> Requirement
Restate word for word the lines of the records below, starting at the line that contains "of memory. -/" and ending at the line that contains "a touch. -/", with both of those lines included and nothing else.

> Given data
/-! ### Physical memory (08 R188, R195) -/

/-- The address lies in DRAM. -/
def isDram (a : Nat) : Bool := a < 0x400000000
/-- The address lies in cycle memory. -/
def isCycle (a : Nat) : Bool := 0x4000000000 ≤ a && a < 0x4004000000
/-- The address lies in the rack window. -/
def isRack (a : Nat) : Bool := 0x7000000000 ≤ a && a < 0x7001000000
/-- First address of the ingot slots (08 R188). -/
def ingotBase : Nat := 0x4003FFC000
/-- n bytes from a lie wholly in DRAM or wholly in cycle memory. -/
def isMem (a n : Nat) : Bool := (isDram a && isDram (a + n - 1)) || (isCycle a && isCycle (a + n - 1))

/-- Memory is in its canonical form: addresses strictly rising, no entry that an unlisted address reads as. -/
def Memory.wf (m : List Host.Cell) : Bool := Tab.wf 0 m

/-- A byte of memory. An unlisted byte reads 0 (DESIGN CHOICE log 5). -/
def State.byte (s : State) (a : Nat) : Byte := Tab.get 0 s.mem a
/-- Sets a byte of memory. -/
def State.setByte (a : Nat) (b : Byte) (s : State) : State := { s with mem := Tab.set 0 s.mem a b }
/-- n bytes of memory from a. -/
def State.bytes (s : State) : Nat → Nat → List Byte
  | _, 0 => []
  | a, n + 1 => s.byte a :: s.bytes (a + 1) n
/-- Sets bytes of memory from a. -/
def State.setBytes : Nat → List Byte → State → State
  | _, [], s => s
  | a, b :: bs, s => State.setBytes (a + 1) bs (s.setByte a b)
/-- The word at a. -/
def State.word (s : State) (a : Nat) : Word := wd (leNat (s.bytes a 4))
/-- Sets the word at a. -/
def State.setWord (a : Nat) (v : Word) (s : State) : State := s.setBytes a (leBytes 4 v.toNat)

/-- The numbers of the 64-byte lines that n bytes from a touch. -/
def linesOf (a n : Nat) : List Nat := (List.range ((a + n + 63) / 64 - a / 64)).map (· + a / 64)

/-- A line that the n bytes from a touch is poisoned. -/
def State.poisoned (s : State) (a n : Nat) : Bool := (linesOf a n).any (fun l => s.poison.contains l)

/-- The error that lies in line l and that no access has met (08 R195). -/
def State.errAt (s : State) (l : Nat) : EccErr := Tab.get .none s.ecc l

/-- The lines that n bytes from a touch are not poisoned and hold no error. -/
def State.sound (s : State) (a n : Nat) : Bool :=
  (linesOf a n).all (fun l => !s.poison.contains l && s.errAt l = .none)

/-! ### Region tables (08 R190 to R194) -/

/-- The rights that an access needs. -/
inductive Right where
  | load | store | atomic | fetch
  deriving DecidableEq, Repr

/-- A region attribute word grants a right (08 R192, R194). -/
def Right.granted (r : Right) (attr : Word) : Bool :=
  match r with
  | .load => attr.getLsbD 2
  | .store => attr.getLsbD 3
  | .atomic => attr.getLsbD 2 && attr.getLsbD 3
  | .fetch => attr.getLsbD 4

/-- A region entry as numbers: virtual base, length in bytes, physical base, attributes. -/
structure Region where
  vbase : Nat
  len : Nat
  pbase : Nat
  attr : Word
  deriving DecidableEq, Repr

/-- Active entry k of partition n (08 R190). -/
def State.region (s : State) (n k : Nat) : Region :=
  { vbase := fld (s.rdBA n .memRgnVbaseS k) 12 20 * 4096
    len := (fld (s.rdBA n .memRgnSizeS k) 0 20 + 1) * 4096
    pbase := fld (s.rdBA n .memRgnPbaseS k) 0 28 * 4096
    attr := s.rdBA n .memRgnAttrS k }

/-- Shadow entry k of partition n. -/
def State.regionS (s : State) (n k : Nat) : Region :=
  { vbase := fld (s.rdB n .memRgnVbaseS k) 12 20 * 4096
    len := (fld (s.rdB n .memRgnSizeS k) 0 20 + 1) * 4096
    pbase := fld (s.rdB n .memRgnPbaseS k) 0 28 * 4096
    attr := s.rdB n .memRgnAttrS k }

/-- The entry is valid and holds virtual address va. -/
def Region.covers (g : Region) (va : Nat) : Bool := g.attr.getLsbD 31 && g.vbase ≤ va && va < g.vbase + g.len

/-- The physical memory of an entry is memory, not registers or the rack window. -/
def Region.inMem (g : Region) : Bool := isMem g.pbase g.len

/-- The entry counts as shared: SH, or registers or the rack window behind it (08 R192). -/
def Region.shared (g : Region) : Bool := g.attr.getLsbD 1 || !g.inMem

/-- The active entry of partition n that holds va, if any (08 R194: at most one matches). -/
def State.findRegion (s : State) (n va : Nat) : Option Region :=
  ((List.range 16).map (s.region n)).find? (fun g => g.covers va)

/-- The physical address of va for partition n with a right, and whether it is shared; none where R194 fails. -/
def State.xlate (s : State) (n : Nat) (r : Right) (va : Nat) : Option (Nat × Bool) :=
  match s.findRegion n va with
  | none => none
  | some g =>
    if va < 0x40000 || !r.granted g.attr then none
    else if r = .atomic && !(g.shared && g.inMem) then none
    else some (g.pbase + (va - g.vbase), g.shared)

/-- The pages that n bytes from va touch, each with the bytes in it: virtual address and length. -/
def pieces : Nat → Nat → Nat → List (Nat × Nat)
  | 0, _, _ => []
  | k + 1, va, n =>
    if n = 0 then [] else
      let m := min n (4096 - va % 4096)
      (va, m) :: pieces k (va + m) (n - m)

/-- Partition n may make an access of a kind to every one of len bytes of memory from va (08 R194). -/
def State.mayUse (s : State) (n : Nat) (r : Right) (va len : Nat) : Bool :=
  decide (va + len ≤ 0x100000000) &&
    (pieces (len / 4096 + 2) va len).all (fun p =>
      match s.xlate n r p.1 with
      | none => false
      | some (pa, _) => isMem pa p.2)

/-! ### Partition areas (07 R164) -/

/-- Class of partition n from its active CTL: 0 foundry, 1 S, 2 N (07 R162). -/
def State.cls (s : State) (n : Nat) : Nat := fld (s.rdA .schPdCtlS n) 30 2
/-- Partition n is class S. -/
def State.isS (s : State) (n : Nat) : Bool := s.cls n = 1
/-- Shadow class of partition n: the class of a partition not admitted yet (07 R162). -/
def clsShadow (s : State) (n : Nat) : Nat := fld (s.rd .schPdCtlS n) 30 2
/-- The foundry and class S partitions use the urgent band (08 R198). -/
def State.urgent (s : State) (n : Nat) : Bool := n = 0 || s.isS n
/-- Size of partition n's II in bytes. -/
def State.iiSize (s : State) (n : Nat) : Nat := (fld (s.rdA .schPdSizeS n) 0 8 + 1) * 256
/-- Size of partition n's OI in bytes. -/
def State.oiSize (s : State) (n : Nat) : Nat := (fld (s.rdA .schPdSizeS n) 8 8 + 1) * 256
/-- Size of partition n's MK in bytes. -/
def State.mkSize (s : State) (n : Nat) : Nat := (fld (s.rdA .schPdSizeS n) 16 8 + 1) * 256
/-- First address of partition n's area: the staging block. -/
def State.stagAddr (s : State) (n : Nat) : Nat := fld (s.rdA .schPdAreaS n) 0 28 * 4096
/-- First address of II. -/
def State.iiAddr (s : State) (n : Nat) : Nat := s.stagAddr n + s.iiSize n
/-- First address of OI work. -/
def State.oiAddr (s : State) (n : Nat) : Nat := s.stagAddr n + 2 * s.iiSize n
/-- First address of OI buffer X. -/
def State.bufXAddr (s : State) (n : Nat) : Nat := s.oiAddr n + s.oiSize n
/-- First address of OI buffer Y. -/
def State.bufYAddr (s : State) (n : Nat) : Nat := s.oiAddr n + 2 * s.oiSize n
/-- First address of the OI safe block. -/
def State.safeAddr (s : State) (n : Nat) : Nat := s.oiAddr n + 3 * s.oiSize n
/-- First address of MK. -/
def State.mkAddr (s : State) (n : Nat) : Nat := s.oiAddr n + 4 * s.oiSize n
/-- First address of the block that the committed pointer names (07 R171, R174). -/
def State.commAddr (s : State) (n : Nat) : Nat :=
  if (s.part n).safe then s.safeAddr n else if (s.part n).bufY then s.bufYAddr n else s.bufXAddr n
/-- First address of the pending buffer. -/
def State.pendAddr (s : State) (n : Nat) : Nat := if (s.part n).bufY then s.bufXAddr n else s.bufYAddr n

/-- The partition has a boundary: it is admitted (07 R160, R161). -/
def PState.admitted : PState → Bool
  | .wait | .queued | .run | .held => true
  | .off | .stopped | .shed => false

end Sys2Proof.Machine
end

> Exercise response
/-- Sets a byte of memory. -/
def State.setByte (a : Nat) (b : Byte) (s : State) : State := { s with mem := Tab.set 0 s.mem a b }
/-- n bytes of memory from a. -/
def State.bytes (s : State) : Nat → Nat → List Byte
  | _, 0 => []
  | a, n + 1 => s.byte a :: s.bytes (a + 1) n
/-- Sets bytes of memory from a. -/
def State.setBytes : Nat → List Byte → State → State
  | _, [], s => s
  | a, b :: bs, s => State.setBytes (a + 1) bs (s.setByte a b)
/-- The word at a. -/
def State.word (s : State) (a : Nat) : Word := wd (leNat (s.bytes a 4))
/-- Sets the word at a. -/
def State.setWord (a : Nat) (v : Word) (s : State) : State := s.setBytes a (leBytes 4 v.toNat)

/-- The numbers of the 64-byte lines that n bytes from a touch. -/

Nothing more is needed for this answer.